For more information, refer to the auval
built-in help system. To see auval
help text, enter the following command at a prompt in the Terminal application:
auval -h |
When you build to the Audio Unit Specification, you’ve done the right thing. Such an audio unit should work with all hosts. But practically speaking, development isn’t complete until you test your audio units in commercial applications. The reasons include:
Evolution of the Core Audio frameworks and SDK
Variations across host application versions
Idiosyncrasies in the implementation of some host applications
As host applications that recognize audio units proliferate, the task of testing your audio unit in all potential hosts becomes more involved.
The situation is somewhat analogous to testing a website in various browsers: your code may perfectly fit the relevant specifications, but nonconformance in one or another browser requires you to compensate.
With this in mind, the following sections provide an overview of host-based audio unit testing.
AU Lab, the application you used in “Tutorial: Using an Audio Unit in a Host Application,” is the reference audio unit host. It is in active development by Apple’s Core Audio team. They keep it in sync with the auval
tool, with the Core Audio frameworks and SDK, and with Mac OS X itself. This makes AU Lab the first place to test your audio units.
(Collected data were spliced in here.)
@[simp] theorem countReceiveError_idleCount (idle : Nat) (echo : Bool) (s : State) :
    (countReceiveError idle echo s).line.idleCount = idle := rfl
@[simp] theorem countReceiveError_pending (idle : Nat) (echo : Bool) (s : State) :
    (countReceiveError idle echo s).pending = s.pending := rfl
@[simp] theorem countReceiveError_pins (idle : Nat) (echo : Bool) (s : State) :
    (countReceiveError idle echo s).pins = s.pins := rfl
@[simp] theorem countReceiveError_mem (idle : Nat) (echo : Bool) (s : State) :
    (countReceiveError idle echo s).mem = s.mem := rfl
@[simp] theorem countReceiveError_startUp (idle : Nat) (echo : Bool) (s : State) :
    (countReceiveError idle echo s).startUp = s.startUp := rfl
@[simp] theorem countReceiveError_flash (idle : Nat) (echo : Bool) (s : State) :
    (countReceiveError idle echo s).flash = s.flash := rfl
@[simp] theorem countReceiveError_cat (idle : Nat) (echo : Bool) (s : State) :
    (countReceiveError idle echo s).cat = s.cat := rfl
@[simp] theorem countReceiveError_notice (idle : Nat) (echo : Bool) (s : State) :
    (countReceiveError idle echo s).notice = s.notice := rfl
@[simp] theorem countReceiveError_fetch (idle : Nat) (echo : Bool) (s : State) :
    (countReceiveError idle echo s).fetch = s.fetch := rfl
@[simp] theorem countReceiveError_serve (idle : Nat) (echo : Bool) (s : State) :
    (countReceiveError idle echo s).serve = s.serve := rfl
@[simp] theorem countReceiveError_port (idle : Nat) (echo : Bool) (s : State) :
    (countReceiveError idle echo s).port = s.port := rfl

@[simp] theorem captureState_pending (s : State) : (captureState s).pending = s.pending := rfl
@[simp] theorem captureState_pins (s : State) : (captureState s).pins = s.pins := rfl
@[simp] theorem captureState_mem (s : State) : (captureState s).mem = s.mem := rfl
@[simp] theorem captureState_startUp (s : State) : (captureState s).startUp = s.startUp := rfl
@[simp] theorem captureState_flash (s : State) : (captureState s).flash = s.flash := rfl
@[simp] theorem captureState_cat (s : State) : (captureState s).cat = s.cat := rfl
@[simp] theorem captureState_line (s : State) : (captureState s).line = s.line := rfl
@[simp] theorem captureState_notice (s : State) : (captureState s).notice = s.notice := rfl
@[simp] theorem captureState_fetch (s : State) : (captureState s).fetch = s.fetch := rfl
@[simp] theorem captureState_serve (s : State) : (captureState s).serve = s.serve := rfl

@[simp] theorem releasePins_pending (s : State) : (releasePins s).pending = s.pending := rfl
@[simp] theorem releasePins_pins (s : State) : (releasePins s).pins = s.pins := rfl
@[simp] theorem releasePins_mem (s : State) : (releasePins s).mem = s.mem := rfl
@[simp] theorem releasePins_startUp (s : State) : (releasePins s).startUp = s.startUp := rfl
@[simp] theorem releasePins_flash (s : State) : (releasePins s).flash = s.flash := rfl
@[simp] theorem releasePins_cat (s : State) : (releasePins s).cat = s.cat := rfl
@[simp] theorem releasePins_line (s : State) : (releasePins s).line = s.line := rfl
@[simp] theorem releasePins_notice (s : State) : (releasePins s).notice = s.notice := rfl
@[simp] theorem releasePins_fetch (s : State) : (releasePins s).fetch = s.fetch := rfl
@[simp] theorem releasePins_serve (s : State) : (releasePins s).serve = s.serve := rfl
Testing your audio unit with AU Lab lets you test:
Behavior, in terms of being found by a host, displayed in a menu, and opened
View, both generic and custom
Audible performance
Interaction with other audio units when placed in an audio processing graph
I/O capabilities, such as sidechains and multiple outputs, as well as basic testing of monaural and stereophonic operation
In Mac OS X v10.4 “Tiger,” AU Lab lets you test the following types of audio units:
Converter units
Effect units
Generator units
Instrument units
AU Lab lets you control some of its hosting characteristics, which lets you test the behavior of your audio unit under varying conditions. For example, you can change the number of frames of audio data to process in each rendering cycle. You do this using Devices Preferences.
In AU Lab, choose Preferences from the AU Lab menu. Click Devices to show Devices Preferences:
Click the Frames pop-up menu. You can choose the number of frames for your audio unit to process in each rendering cycle:
Click the disclosure triangle for Expert Settings. You can vary the slider to choose the percentage of CPU time to devote to audio processing. This lets you test the behavior of your audio unit under varying load conditions:
As an audio unit developer, you'll want to stay up to date with the host applications your target market is using. Apple recommends that you test your audio units with, at least, Apple’s suite of professional host applications:
GarageBand
Logic Pro
Soundtrack Pro
Final Cut Pro
There are many third-party and open source applications that support audio units, among them Ableton Live, Amadeus, Audacity, Cubase, Digital Performer, DSP-Quattro, Peak, Rax, and Metro.